I cannot seem to wrap my head around this. I can understand how this would work when recording a live band, because the sound is already “mastered”. But I can’t seem to understand how it’s done when different tracks are recorded separately.
1) They pan the music digitally OR 2) record it physically in position in relation to the microphone.
1. In the digital music editing software, the sound engineer can use a slider bar to make the music mostly or entirely come out of one speaker or the other. If the software is advanced enough, it may have a map of a virtual room, and the engineer can precisely pick a location to cause the software to simulate what the sound would be like.
2. If the microphone can record in stereo, then the musician can position themself anywhere in relation to it. For example, if the musician plays to the left of the mic, the mic will pick up the sound coming from that specific location and record it that way. The sound engineer can then just adjust the volume or other parameters within the software to blend it with the rest of the sounds.

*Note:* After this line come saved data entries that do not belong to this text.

-- ==== Sys2Proof/Tests/Slice0.lean ====
section
/-! SUPPORT. Tests/Slice0.lean: the well-formedness checks refuse an ill-formed term each; for every obligation with hypotheses, states
and operands that meet them, clause by clause; and small tests whose expected values are written out from the manual. -/

set_option maxRecDepth 20000

namespace Sys2Proof.Tests

open Sys2Proof.Machine

/-! ### Terms and states that the tests start from -/

/-- The module after reset. -/
def rst : State := State.reset

/-- A packet to module 0 with an opcode. -/
def pkt (op : BitVec 8) : Packet :=
  { dst := 0, src := 0, part := 0, cls := 0, opcode := op, status := 0, len64 := 0, poison := false, tag := 0, nonce := 0, addr := 0,
    epoch := 0, retry := 0, aux := 0, pmask := 0, payload := [], bad := false }

/-- A companion message with an opcode. -/
def msg (op : BitVec 6) : FMsg :=
  { cls := 0, opcode := op, linesM1 := 0, status := 0, mask := 0, tag := 0, addr := 0, lines := [], bad := false }

/-- A segment of context 0 at the head of its stream. -/
def seg0 : Seg := { ctx := 0, row := 0, hard := true, start := 0, head := 0, issueSlot := 0 }

/-- A port that has answered no request keeps no response. -/
theorem kept_none {s : State} (h : s.onaut.kept = none) (q : BitVec 16) : ∀ r, s.onaut.kept = some r → r.seq ≠ q.toNat := by
  intro r hr; rw [h] at hr; cases hr

/-- The module without power. -/
def off : State := { rst with power := { rst.power with phase := .off false, pwrEn := false } }

/-- After stage 0 of the boot. -/
def stage1 : State := rst.put BOOT.STATUS.STAGE 1

/-- Full scope at the debug port after the start. -/
def full : State := (((rst.put BOOT.STATUS.STAGE 5).put BOOT.STATUS.STARTED 1).put DBG.STATUS.UNLOCKED 1).put DBG.STATUS.SCOPE 2

/-- The Ferrule port up after the start, partition 0 out of reset. -/
def link : State := (full.put FRL.STATUS.STATE 2).setPart 0 { rst.part 0 with inReset := false }

/-- Partition 0 out of reset, its timer stopped. -/
def up0 : State := rst.setPart 0 { rst.part 0 with inReset := false }

/-- An operation in engine 1 of core 0 whose command is all zeros but for K, which is 256. -/
def op1 : MatOp :=
  { work := 3, cmd := splice (List.replicate 64 0) 0x28 [15], mx := [], ctx := 0, bBase := 0, bPitch := 0, bScale := 0, bScaleP := 0,
    cBase := 0, cPitch := 0, nv := 1, kv := 1, eIn := 0, eC := 0, chained := false, start := 0, far := 0, started := true }

/-- Partition 0 out of reset, a segment of context 0 on core 0 whose object pages 0 to 3 are frames 16 to 19 of T0, cached. -/
def run0 (g : Seg) : State :=
  up0.modCore 0 (fun k =>
    { k with seg := some g, tcache := [⟨0, 0, 0x500000, 0x100009⟩, ⟨0, 1, 0x500008, 0x110009⟩, ⟨0, 2, 0x500010, 0x120009⟩, ⟨0, 3, 0x500018, 0x130009⟩] })

/-- A command: its opcode, and bytes at offsets. -/
def cmd (op : Byte) (l : List (Nat × List Byte)) : List Byte := l.foldl (fun b p => splice b p.1 p.2) (op :: List.replicate 63 0)

/-- The segment of `run0` with a command fetched. -/
def has (b : List Byte) : Seg := { seg0 with fetched := some (0, b) }

/-- Partition 0 out of reset, with that operation running. -/
def mat (f : Eng → Eng) : State := (run0 seg0).modEng 0 1 (fun k => f { k with run := some op1 })

/-- Nothing listed is in error. -/
theorem no_errors {s : State} {a k : Nat} (h : s.synd = [] ∧ s.lineErrs = []) : noErrors s a k := by
  refine ⟨?_, by simp [State.errsIn, h.2]⟩
  intro p hp; rw [h.1] at hp; cases hp

/-- No core has a segment, no page is held back, and no line meets an error. -/
theorem no_ink {s : State} {a k : Nat} (h : (∀ c, s.seg c = none) ∧ (∀ n, (s.part n).deferred = []) ∧ s.lineErrs = []) : noWetInk s a k := by
  refine ⟨fun c => by simp [wroteWet, h.1 c], fun n d hd => ?_, by simp [State.errsIn, h.2.2]⟩
  rw [h.2.1 n] at hd; cases hd

/-- One range in local memory without poison. -/
theorem sound_one {s : State} {c : CoreIx} {k a l : Nat} (h : chartRanges s c k (pageCount a l) a l = [] ∧ objPoison s c k a l = false ∧ s.meetObj c k a l = s) :
    localSound s c k [(a, l)] := by
  intro r hr; simp only [List.mem_singleton] at hr; subst hr; exact h

/-- No range at all. -/
theorem no_ranges {s : State} {c : CoreIx} {k : Nat} {l : List (Nat × Nat)} (h : l = []) : localSound s c k l := by
  intro r hr; rw [h] at hr; cases hr

/-- A context with a stash control block at the start of its object page 1. -/
def stash (g : Seg) : State := (run0 g).wrLE 0x18 8 0x10000

/-- A command is fetched in a segment, and its core may issue it. -/
def stands (b : List Byte) (op : Nat) : Bool := decide (ready (run0 (has b)) 0 op = some (has b, b))

/-- BF16 operands of 16 by 16 at the start of object pages 0 and 1, a binary32 result at the start of page 2. -/
def mm16 : List Byte := cmd 0x10 [(0x12, [1]), (0x1A, [2]), (0x20, [1]), (0x22, [1]), (0x24, [1]), (0x2D, [0x90])]

/-- A copy of 64 bytes from the start of object page 0 to the start of page 1. -/
def copy64 : List Byte := cmd 0x20 [(0x12, [1]), (0x18, [64])]

/-- A row operation of one row of 16: SOFTMAX-free ADD of OP 9, X at page 1, Y at page 2, parameters at page 3. -/
def row16 : List Byte := cmd 0x12 [(0x0A, [1]), (0x12, [2]), (0x2A, [3]), (0x30, [1, 0, 9])]

/-- A range within one page whose entry is cached and may be used. -/
theorem page_cached {s : State} {c : CoreIx} {k a l : Nat} {w : Bool}
    (h : pageCount a l = 1 ∧ a / 65536 < 2 ^ 30 ∧ (cached s c k (a / 65536)).isSome = true
      ∧ ((findLeaf s c k (a / 65536)).bind (fun x => entryLoc s k x.2 w)).isSome = true) : touch s c k a l w = (s, none) := by
  obtain ⟨h1, h2, h3, h4⟩ := h
  have : touchPage s c k (a / 65536) w = some s := by
    unfold touchPage
    split
    · simp_all
    · split
      · simp_all
      · simp [h3]
  have h5 : ¬ 1073741824 ≤ a / 65536 := by omega
  have h6 : s.walked c k (a / 65536) = s := by simp [State.walked, h3]
  simp [touch, h1, touchPages, h5, h6, this]

/-- A list of one such range. -/
theorem one_cached {s : State} {c : CoreIx} {k a l : Nat} {w : Bool} (h : touch s c k a l w = (s, none)) :
    translated s c k [(a, l, w)] := by
  simp [translated, touchAll, h]

/-- A parcel of module 0, at home at the start of T0. -/
def homed : GazEntry := { name := 0, st := .home, origin := true, base := 0, stored := true }

/-- The Chart open after the start, partition 0 out of reset, that parcel at home. -/
def home : State :=
  let s := (full.put GAZ.CTRL.OPEN 1).setPart 0 { rst.part 0 with inReset := false }
  { s with chart := { s.chart with gaz := [homed] } }

/-- An acknowledged operation on 64 bytes at offset 0 of that parcel. -/
def pkt64 (op : BitVec 8) : Packet := { pkt op with len64 := 1, payload := List.replicate 64 0 }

The layering is just using multiple soundtracks recorded or playing over each other. For example, I’m a solo musician, so I’ll record one soundtrack of me playing piano. Then, make a new soundtrack and record myself singing the melody. I can layer those two soundtracks in the editing software, literally, because there are two soundtracks and the software will play them at the same time. Then I record myself playing violin, guitar, or singing harmonies. All those multiple soundtracks will then be layered or placed physically on top of each other in the software so it all plays at the same time.
It’s all about the timing of the soundwaves hitting each ear nanoseconds apart. Our brains are very good at audio-spatial recognition. But they can be fooled too and I’m sure there are some mathematics tricks in more modern 7:2 and 9:2 mixes.
We get lots of neat toys like this advanced panning tool here (Which is free and you can try out yourself!). It’s like a regular pan tool that lets you place the audio left to right but can also alter it to make you perceive it as coming from behind, above, etc. [https://www.dear-reality.com/products/dearvr-micro](https://www.dear-reality.com/products/dearvr-micro). As for layering sounds behind each other, it’s mostly balancing each audio element’s gain right as well as creatively applying reverb to give them a sense of physical space.
Mixing engineers use tools like panning, compression, EQ, etc in order to make the independent tracks gel together. Additionally, a decent speaker setup will have a sub woofer at the bottom, medium sized speakers in the middle, and tweeters on top, allowing higher frequencies sounds to rest higher in space with lower frequencies down below
You can use the [head-related transfer function](https://en.wikipedia.org/wiki/Head-related_transfer_function) (HRTF) that positions sound sources somewhere in 3D space and then calculate what parts of it go into each ear.
Despite you only having two ears, the shape of your ears and how your brain processes the information can help tell you where a sound is coming from in terms of forward vs back and up and down. The HRTF effectively simulates that for a song or for sounds in a game environment.